→ What you need to do: Using the records below, write out again exactly the lines that begin at the line containing "only [readByte, List.append_assoc]" and end at the line containing "simp [memWrite, h]", and no other lines.

→ Data excerpts:
※

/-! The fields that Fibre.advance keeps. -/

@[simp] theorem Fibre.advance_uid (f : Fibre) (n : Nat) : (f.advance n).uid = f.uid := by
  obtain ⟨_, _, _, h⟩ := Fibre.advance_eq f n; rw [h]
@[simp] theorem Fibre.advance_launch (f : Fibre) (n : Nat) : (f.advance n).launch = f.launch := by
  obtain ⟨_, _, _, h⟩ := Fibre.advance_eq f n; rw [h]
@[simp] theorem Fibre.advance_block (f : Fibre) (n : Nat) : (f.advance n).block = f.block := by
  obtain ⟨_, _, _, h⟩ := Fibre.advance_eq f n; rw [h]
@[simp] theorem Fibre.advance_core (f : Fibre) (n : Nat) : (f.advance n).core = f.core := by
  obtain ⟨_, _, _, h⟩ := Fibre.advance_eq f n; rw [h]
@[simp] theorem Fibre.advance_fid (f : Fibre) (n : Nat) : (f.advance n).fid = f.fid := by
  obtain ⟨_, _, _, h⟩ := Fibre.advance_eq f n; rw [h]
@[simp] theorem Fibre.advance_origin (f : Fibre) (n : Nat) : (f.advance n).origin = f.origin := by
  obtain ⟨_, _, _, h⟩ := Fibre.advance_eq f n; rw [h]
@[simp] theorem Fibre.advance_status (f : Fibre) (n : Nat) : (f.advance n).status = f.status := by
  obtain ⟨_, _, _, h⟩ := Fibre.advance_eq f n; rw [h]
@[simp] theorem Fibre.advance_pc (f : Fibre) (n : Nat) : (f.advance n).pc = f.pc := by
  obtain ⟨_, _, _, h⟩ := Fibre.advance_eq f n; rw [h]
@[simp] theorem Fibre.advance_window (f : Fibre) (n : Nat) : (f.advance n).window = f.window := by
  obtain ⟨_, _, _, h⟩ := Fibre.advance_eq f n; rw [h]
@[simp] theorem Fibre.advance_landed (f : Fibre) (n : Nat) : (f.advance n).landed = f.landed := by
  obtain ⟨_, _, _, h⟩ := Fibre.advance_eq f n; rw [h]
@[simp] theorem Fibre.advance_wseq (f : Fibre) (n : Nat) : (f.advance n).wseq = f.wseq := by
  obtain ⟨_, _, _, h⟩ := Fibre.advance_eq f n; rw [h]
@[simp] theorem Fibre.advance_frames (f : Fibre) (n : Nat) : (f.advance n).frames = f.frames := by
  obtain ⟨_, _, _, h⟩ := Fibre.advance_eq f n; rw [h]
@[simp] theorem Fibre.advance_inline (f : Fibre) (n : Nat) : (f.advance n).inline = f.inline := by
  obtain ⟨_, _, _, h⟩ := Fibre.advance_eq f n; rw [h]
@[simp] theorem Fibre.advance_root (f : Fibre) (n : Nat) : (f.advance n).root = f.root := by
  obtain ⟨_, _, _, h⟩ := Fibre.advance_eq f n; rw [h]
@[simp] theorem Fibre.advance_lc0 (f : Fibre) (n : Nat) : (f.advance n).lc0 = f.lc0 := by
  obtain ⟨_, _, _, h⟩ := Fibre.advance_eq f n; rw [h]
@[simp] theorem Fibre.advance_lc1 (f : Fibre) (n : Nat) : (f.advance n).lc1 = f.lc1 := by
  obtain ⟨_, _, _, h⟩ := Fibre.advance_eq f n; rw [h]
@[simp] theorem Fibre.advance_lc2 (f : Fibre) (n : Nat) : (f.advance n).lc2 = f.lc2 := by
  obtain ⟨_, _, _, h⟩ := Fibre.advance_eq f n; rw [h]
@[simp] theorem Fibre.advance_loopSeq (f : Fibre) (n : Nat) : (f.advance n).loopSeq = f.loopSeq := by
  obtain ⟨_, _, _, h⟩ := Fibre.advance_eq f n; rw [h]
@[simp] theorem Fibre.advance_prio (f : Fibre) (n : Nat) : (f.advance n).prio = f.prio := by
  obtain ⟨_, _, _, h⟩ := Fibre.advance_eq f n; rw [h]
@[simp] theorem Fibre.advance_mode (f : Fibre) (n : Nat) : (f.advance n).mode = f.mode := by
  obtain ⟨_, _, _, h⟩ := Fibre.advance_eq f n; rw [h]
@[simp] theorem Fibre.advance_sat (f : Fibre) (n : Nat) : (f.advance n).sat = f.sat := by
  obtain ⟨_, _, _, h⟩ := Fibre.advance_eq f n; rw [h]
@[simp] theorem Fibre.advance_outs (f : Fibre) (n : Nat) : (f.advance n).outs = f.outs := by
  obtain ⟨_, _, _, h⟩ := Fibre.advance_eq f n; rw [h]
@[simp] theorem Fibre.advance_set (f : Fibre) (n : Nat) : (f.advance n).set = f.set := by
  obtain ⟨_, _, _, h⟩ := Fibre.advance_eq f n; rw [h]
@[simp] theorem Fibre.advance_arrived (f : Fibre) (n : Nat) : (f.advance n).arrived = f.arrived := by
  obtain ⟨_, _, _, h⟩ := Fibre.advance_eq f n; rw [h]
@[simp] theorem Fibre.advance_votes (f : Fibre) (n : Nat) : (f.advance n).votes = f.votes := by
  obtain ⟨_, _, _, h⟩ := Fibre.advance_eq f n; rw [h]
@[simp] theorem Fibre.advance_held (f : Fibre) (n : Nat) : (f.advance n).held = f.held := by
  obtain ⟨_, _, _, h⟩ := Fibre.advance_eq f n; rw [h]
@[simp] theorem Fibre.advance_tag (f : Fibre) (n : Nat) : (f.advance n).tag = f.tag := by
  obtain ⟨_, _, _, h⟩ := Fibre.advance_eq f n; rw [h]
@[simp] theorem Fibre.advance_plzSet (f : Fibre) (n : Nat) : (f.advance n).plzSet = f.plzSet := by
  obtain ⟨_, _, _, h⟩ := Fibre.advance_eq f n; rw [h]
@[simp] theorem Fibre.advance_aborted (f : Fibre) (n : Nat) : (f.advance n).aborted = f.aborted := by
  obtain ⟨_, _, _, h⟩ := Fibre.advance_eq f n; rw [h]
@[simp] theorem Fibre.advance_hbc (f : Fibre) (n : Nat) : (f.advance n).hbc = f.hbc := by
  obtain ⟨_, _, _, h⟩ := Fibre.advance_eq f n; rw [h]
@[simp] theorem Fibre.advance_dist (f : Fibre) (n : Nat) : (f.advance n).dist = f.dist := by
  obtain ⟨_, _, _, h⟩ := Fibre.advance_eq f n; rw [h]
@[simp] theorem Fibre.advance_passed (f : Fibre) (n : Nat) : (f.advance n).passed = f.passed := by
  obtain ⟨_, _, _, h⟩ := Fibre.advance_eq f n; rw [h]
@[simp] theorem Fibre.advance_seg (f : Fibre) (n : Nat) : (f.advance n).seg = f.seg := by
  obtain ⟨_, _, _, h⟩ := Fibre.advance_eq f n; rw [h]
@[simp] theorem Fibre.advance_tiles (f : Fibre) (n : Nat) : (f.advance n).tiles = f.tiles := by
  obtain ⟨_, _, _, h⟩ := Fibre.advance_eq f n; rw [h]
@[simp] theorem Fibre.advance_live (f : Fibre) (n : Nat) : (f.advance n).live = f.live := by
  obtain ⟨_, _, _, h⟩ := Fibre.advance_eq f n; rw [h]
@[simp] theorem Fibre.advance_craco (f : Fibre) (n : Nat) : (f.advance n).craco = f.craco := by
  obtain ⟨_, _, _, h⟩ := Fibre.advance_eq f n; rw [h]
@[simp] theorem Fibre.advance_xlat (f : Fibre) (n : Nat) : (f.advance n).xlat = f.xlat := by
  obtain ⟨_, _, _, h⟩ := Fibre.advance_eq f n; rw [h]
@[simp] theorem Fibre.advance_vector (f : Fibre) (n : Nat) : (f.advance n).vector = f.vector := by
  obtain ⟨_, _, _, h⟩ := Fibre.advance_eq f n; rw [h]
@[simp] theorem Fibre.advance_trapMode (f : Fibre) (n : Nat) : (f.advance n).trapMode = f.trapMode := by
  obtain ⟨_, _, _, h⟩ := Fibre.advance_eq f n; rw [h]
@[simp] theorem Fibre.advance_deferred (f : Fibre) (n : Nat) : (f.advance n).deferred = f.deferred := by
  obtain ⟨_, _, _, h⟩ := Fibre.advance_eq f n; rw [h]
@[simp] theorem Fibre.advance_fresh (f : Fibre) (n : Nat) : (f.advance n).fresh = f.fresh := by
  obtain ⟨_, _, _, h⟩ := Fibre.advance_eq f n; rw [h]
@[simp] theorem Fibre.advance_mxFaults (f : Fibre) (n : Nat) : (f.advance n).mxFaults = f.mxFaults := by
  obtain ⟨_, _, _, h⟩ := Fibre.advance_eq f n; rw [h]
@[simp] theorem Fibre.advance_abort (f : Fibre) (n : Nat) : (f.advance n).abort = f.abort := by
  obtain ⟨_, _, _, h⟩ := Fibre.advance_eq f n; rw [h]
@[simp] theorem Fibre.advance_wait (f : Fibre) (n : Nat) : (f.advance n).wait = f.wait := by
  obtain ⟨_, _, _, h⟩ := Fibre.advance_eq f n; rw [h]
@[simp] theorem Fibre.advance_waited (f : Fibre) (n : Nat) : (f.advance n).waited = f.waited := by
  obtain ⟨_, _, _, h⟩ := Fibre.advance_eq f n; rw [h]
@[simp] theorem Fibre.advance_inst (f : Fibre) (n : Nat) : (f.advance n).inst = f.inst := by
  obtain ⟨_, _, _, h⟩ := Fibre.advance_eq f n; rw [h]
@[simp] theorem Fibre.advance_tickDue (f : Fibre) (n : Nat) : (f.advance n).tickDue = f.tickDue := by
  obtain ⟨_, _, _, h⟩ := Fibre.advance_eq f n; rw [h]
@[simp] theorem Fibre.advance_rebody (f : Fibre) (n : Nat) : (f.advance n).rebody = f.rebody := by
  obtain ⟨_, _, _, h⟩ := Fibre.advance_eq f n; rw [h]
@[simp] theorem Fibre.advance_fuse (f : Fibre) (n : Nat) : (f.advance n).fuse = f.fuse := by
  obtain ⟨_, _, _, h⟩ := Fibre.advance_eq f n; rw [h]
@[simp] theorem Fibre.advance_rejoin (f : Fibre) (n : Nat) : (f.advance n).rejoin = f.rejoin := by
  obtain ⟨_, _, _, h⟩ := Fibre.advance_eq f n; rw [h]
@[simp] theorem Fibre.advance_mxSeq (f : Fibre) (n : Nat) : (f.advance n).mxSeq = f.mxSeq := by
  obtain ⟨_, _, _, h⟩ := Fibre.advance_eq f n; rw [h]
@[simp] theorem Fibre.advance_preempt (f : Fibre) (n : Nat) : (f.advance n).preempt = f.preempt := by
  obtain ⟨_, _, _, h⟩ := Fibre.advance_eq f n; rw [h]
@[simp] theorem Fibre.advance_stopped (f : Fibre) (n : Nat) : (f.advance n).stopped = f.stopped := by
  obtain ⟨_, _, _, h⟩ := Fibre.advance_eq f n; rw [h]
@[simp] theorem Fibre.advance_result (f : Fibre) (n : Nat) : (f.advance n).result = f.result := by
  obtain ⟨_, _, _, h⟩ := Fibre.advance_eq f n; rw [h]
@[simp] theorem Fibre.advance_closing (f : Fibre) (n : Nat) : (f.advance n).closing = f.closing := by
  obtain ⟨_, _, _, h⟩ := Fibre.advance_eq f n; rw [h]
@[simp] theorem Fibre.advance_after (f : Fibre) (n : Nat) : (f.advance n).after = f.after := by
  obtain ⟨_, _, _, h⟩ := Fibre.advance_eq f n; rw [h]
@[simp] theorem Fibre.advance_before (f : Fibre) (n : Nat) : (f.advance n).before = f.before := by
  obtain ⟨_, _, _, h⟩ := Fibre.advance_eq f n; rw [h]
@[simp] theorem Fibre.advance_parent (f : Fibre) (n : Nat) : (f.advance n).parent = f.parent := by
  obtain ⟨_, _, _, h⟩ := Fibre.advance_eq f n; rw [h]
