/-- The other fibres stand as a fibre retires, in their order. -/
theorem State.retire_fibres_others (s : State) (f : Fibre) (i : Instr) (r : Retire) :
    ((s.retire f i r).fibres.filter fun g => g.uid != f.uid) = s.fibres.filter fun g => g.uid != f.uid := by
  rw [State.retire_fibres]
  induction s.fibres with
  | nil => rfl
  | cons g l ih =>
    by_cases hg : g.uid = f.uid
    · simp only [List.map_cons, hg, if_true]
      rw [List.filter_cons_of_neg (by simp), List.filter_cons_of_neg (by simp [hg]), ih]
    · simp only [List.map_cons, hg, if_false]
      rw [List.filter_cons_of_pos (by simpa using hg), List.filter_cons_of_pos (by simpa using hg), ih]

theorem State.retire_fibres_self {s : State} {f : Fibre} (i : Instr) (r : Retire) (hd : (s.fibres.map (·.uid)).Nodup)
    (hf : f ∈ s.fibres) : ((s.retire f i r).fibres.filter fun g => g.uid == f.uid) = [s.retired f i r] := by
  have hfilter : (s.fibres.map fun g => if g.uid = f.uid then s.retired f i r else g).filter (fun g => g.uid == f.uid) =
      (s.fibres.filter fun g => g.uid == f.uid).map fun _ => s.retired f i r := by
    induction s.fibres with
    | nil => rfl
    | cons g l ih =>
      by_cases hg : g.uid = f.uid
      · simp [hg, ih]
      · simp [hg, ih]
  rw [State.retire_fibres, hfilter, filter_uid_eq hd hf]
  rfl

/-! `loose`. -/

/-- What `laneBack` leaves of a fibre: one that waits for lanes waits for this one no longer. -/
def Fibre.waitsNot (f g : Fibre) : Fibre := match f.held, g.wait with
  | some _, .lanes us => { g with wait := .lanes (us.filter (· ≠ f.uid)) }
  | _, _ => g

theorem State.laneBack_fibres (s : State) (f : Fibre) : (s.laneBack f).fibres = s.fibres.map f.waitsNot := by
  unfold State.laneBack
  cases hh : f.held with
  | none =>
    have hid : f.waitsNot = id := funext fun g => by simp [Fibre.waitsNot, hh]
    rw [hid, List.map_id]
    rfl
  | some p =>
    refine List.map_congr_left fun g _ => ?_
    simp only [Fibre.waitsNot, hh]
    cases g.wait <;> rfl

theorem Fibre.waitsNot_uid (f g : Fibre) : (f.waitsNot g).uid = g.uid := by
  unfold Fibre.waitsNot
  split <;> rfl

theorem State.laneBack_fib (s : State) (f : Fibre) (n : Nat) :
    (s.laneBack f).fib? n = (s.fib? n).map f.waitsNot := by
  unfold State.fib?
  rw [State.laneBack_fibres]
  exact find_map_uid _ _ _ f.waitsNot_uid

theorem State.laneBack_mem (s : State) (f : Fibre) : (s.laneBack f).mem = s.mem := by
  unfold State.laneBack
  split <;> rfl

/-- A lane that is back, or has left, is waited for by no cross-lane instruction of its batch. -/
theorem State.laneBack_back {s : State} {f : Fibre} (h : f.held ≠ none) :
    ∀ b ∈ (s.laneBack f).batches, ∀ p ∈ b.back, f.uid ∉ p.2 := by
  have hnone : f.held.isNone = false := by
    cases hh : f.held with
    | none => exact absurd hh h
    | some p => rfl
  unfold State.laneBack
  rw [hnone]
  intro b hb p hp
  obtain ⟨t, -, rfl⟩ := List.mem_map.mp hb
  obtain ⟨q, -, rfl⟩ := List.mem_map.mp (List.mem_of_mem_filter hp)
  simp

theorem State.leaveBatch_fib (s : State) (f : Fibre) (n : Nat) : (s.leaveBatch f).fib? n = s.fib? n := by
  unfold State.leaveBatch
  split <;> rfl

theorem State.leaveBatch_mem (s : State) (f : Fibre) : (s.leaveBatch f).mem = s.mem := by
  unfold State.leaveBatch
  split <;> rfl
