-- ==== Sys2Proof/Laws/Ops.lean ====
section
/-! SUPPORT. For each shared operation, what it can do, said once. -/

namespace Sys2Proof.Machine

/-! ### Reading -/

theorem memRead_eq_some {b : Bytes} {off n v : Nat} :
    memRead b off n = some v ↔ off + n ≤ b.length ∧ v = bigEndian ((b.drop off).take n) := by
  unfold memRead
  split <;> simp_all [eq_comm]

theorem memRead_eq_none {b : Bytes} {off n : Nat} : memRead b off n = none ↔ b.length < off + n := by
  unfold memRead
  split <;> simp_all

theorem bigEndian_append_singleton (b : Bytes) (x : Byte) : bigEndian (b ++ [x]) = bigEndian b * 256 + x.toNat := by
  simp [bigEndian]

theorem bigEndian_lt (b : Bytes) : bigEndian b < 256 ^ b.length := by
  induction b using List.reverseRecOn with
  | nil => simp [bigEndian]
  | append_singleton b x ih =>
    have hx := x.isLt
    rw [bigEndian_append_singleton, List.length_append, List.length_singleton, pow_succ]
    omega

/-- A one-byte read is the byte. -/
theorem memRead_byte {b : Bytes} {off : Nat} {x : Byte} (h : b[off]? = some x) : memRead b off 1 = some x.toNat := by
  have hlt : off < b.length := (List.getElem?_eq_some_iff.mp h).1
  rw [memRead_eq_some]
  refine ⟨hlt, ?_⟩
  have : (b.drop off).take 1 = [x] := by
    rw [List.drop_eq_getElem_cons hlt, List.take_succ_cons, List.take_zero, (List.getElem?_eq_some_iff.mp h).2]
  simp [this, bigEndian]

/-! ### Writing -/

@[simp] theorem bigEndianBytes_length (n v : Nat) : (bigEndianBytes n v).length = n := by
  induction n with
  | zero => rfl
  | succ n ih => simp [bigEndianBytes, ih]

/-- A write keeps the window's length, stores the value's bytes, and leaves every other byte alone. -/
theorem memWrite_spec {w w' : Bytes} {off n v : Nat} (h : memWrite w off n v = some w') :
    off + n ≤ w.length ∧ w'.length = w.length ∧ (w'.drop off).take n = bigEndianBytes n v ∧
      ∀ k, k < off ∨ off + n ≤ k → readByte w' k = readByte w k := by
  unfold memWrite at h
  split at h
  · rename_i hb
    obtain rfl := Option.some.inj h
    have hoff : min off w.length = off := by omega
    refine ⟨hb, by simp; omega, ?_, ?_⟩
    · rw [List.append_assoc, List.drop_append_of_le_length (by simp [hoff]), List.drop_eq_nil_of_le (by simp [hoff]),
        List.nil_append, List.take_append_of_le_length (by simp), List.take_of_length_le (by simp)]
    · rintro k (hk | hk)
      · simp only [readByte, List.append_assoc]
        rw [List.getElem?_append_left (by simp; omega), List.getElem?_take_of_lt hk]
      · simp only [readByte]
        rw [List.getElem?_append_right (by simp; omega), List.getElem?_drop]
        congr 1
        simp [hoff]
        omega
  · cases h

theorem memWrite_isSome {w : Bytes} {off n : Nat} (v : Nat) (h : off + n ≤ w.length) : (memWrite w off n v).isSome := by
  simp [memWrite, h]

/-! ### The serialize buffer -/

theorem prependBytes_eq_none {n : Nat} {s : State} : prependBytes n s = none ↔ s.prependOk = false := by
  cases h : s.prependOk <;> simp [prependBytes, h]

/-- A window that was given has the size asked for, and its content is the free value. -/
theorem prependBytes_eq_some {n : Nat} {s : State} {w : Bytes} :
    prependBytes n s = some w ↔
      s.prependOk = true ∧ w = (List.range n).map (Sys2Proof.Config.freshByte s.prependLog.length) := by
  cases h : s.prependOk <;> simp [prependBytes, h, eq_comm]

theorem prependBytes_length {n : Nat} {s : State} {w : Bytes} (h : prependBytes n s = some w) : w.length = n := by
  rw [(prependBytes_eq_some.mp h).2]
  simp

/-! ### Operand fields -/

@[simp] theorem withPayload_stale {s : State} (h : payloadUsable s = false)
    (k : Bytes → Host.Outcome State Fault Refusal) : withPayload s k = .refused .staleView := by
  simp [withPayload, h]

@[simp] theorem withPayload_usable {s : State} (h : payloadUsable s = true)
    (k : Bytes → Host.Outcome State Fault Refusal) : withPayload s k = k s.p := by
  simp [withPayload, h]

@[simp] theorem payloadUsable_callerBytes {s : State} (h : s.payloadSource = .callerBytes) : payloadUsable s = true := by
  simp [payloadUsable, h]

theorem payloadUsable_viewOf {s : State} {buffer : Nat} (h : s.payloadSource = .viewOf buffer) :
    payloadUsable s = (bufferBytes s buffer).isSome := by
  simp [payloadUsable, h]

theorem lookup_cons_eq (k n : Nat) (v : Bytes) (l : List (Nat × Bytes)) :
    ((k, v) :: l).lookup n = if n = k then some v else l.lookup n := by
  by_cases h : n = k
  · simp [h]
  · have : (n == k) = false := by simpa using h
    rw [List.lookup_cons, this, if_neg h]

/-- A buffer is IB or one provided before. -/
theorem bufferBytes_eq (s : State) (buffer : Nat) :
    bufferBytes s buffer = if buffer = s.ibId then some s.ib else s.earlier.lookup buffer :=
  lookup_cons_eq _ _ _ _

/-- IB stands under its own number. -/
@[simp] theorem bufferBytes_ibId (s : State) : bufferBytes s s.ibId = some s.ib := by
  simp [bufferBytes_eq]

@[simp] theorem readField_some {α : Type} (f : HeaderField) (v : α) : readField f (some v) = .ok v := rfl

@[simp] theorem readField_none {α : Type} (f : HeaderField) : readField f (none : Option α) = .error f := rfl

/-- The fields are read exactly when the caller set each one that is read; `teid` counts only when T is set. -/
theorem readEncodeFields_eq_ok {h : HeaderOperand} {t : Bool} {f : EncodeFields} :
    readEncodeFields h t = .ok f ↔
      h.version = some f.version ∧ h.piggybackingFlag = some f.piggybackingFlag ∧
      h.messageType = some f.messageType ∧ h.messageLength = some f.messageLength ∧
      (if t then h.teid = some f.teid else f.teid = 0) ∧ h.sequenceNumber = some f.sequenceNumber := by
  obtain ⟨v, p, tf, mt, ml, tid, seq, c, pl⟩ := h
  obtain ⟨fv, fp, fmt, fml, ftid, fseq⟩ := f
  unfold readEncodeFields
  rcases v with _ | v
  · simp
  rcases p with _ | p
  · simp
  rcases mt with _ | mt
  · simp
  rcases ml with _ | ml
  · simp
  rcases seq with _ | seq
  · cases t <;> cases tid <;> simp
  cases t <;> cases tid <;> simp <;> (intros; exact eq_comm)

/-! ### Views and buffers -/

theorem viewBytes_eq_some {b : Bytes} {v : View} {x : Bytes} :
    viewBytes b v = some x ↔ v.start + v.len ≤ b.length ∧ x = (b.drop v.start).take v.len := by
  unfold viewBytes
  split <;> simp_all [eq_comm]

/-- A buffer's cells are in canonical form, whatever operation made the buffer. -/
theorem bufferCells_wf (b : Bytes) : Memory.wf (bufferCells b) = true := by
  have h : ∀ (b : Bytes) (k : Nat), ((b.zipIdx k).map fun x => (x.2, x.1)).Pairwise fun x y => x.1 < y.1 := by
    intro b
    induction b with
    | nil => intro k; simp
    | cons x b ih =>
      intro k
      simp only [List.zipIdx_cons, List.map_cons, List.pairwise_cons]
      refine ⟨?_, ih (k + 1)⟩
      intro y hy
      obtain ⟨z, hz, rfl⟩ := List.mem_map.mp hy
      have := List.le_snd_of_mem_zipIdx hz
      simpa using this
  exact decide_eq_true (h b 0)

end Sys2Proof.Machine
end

※

→ Exercise output:
      · simp only [readByte, List.append_assoc]
        rw [List.getElem?_append_left (by simp; omega), List.getElem?_take_of_lt hk]
      · simp only [readByte]
        rw [List.getElem?_append_right (by simp; omega), List.getElem?_drop]
        congr 1
        simp [hoff]
        omega
  · cases h

theorem memWrite_isSome {w : Bytes} {off n : Nat} (v : Nat) (h : off + n ≤ w.length) : (memWrite w off n v).isSome := by
  simp [memWrite, h]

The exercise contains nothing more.